Exercise requirements: I need the lines below from the one with "t.tm.dt96 = (s.tm.dt96" down to the one with "(least, duty) = s.lineLimit k →" reproduced exactly, both ends included, and nothing else.

[Data extracted from a collection]

☆ ☆ ☆ ☆ ☆

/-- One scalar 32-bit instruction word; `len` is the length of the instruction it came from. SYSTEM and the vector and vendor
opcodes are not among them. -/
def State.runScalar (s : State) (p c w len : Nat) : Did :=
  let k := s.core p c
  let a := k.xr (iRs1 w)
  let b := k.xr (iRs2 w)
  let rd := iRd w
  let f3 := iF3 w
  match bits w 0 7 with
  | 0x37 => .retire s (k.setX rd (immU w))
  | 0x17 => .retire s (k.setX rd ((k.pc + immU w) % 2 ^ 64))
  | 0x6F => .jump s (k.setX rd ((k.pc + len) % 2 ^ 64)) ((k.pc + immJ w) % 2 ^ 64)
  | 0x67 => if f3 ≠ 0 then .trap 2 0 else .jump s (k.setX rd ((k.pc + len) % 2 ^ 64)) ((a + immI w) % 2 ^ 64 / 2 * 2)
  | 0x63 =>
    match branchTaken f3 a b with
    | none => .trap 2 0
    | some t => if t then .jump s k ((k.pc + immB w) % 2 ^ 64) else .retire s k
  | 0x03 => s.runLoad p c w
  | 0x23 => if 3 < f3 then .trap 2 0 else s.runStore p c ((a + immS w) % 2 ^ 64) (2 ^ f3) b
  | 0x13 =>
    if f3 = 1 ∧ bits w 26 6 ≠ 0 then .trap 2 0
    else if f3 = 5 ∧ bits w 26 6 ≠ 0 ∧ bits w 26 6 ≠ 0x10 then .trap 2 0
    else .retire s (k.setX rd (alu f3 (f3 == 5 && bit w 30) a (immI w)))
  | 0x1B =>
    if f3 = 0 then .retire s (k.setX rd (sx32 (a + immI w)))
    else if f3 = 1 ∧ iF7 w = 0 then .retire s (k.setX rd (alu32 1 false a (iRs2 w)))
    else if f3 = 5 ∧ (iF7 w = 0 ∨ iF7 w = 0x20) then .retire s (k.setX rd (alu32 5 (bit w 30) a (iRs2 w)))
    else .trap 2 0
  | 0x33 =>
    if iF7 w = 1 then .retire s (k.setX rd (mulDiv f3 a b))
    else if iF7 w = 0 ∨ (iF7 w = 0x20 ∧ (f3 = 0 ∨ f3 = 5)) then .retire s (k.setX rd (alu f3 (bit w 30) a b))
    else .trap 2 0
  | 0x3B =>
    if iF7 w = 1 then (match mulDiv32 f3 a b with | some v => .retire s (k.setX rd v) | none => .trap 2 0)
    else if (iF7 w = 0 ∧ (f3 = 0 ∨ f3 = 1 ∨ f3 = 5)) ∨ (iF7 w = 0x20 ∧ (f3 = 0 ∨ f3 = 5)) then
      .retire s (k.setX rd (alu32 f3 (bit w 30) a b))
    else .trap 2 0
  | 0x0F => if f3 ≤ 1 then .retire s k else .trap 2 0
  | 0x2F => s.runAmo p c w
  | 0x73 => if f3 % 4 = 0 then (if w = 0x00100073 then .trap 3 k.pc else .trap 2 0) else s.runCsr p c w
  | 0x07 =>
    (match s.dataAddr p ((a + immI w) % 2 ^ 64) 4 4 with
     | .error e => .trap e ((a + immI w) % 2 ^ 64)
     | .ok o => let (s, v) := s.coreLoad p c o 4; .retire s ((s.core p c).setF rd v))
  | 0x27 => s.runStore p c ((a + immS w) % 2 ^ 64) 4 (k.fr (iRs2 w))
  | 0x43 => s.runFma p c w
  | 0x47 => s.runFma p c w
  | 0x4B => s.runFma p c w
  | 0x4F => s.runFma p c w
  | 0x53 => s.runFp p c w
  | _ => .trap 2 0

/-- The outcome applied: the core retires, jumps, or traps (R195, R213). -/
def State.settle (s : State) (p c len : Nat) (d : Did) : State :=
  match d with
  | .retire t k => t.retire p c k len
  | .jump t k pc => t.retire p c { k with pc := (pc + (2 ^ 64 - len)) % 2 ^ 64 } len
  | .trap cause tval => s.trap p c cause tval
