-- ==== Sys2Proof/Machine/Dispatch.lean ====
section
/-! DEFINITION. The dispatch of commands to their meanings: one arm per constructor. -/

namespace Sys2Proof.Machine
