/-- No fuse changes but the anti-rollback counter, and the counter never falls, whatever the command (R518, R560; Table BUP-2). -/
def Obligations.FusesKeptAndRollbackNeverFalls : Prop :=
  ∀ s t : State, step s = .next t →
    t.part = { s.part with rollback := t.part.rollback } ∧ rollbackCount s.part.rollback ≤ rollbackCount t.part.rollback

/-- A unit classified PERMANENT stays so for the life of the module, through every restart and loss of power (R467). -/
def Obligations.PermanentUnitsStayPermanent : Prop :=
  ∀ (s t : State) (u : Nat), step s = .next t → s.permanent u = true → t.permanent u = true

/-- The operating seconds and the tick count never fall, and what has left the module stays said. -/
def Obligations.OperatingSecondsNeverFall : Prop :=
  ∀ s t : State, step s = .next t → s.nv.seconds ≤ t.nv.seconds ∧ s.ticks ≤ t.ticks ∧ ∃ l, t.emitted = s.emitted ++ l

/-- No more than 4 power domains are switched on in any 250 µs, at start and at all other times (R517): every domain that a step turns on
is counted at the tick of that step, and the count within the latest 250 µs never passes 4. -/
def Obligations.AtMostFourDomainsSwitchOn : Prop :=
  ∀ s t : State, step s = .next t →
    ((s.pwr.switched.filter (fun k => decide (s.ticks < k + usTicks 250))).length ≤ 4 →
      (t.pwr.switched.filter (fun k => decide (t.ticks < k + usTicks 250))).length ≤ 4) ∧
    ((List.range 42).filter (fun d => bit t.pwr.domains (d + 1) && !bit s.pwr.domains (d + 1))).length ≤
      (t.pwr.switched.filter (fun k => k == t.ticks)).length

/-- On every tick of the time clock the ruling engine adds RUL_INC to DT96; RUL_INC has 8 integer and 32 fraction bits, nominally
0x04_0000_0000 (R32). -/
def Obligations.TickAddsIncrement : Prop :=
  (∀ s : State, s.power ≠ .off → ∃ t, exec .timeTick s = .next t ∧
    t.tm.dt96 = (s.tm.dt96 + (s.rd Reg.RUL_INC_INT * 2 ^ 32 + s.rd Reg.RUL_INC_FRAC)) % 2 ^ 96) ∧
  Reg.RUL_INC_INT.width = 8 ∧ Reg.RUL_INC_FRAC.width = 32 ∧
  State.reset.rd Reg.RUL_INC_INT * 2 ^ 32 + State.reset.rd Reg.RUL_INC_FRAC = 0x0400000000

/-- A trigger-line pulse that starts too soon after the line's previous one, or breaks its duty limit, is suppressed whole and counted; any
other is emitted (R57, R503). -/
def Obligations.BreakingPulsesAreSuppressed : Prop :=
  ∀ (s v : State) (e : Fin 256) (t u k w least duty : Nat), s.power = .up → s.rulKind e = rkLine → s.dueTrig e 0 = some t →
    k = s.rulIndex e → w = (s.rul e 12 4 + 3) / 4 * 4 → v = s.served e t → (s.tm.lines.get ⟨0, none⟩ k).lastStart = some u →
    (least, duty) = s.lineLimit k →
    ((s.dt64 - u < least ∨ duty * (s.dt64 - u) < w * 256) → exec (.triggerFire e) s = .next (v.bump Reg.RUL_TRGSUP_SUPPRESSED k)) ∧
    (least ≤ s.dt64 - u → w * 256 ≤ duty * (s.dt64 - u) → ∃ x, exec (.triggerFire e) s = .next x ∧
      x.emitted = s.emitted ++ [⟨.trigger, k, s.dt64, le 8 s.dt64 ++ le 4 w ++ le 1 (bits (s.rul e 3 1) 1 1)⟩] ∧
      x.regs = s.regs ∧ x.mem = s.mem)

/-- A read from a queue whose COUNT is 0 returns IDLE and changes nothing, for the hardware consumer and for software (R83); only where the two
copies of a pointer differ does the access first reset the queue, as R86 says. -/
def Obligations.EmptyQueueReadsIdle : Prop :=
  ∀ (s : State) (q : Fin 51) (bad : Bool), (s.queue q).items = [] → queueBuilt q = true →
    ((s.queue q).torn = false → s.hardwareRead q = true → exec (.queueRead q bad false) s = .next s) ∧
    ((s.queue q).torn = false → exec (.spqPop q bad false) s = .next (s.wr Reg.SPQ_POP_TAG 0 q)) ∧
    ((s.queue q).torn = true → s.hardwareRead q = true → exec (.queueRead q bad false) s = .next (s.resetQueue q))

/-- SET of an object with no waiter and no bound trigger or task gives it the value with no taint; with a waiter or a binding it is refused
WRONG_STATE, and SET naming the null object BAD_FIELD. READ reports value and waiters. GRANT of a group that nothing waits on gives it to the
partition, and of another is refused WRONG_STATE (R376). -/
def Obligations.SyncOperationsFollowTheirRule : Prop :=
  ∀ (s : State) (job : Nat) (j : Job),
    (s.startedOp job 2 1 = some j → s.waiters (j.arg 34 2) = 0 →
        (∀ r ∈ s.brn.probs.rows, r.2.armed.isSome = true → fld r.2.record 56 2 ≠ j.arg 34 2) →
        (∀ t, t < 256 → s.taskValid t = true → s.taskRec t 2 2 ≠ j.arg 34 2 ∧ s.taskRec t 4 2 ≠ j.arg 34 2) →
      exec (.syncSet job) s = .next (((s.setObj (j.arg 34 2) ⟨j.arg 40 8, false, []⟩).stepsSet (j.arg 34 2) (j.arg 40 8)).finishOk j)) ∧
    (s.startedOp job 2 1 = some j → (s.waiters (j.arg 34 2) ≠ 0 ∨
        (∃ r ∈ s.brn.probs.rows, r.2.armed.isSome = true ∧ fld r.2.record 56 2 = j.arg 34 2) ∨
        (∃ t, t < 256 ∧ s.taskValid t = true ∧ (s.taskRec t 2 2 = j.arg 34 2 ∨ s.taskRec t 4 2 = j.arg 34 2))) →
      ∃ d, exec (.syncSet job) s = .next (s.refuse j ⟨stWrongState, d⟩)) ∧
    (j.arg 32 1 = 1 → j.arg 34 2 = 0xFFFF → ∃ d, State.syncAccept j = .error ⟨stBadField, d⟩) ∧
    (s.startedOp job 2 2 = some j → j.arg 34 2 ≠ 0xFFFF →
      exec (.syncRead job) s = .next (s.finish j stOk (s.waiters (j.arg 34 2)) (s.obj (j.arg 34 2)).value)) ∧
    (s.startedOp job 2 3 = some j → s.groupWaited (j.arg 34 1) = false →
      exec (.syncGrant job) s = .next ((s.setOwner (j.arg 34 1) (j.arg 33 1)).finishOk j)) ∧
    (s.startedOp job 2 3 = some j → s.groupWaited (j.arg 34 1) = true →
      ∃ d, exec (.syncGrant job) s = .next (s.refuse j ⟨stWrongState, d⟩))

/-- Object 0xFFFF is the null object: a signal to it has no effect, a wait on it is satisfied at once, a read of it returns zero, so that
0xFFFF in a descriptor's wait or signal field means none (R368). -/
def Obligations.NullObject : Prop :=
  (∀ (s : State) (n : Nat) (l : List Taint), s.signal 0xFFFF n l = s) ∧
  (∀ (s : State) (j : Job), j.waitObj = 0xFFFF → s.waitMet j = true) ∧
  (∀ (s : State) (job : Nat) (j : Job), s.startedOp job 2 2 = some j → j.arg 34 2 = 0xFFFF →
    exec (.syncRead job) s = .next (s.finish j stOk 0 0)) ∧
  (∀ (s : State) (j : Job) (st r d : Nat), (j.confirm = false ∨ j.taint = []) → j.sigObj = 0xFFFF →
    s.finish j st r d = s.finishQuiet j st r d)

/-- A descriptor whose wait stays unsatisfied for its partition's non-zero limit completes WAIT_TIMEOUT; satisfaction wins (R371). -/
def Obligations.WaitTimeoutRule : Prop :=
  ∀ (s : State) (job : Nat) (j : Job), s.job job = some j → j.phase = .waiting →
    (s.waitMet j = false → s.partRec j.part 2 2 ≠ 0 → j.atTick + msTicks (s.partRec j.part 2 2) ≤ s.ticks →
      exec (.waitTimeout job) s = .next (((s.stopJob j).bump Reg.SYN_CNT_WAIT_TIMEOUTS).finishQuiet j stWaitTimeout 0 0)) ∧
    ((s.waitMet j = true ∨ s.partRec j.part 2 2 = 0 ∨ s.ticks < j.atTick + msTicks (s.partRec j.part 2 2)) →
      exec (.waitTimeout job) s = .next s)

☆ ☆ ☆ ☆ ☆

Your solution:
    t.tm.dt96 = (s.tm.dt96 + (s.rd Reg.RUL_INC_INT * 2 ^ 32 + s.rd Reg.RUL_INC_FRAC)) % 2 ^ 96) ∧
  Reg.RUL_INC_INT.width = 8 ∧ Reg.RUL_INC_FRAC.width = 32 ∧
  State.reset.rd Reg.RUL_INC_INT * 2 ^ 32 + State.reset.rd Reg.RUL_INC_FRAC = 0x0400000000

/-- A trigger-line pulse that starts too soon after the line's previous one, or breaks its duty limit, is suppressed whole and counted; any
other is emitted (R57, R503). -/
def Obligations.BreakingPulsesAreSuppressed : Prop :=
  ∀ (s v : State) (e : Fin 256) (t u k w least duty : Nat), s.power = .up → s.rulKind e = rkLine → s.dueTrig e 0 = some t →
    k = s.rulIndex e → w = (s.rul e 12 4 + 3) / 4 * 4 → v = s.served e t → (s.tm.lines.get ⟨0, none⟩ k).lastStart = some u →
    (least, duty) = s.lineLimit k →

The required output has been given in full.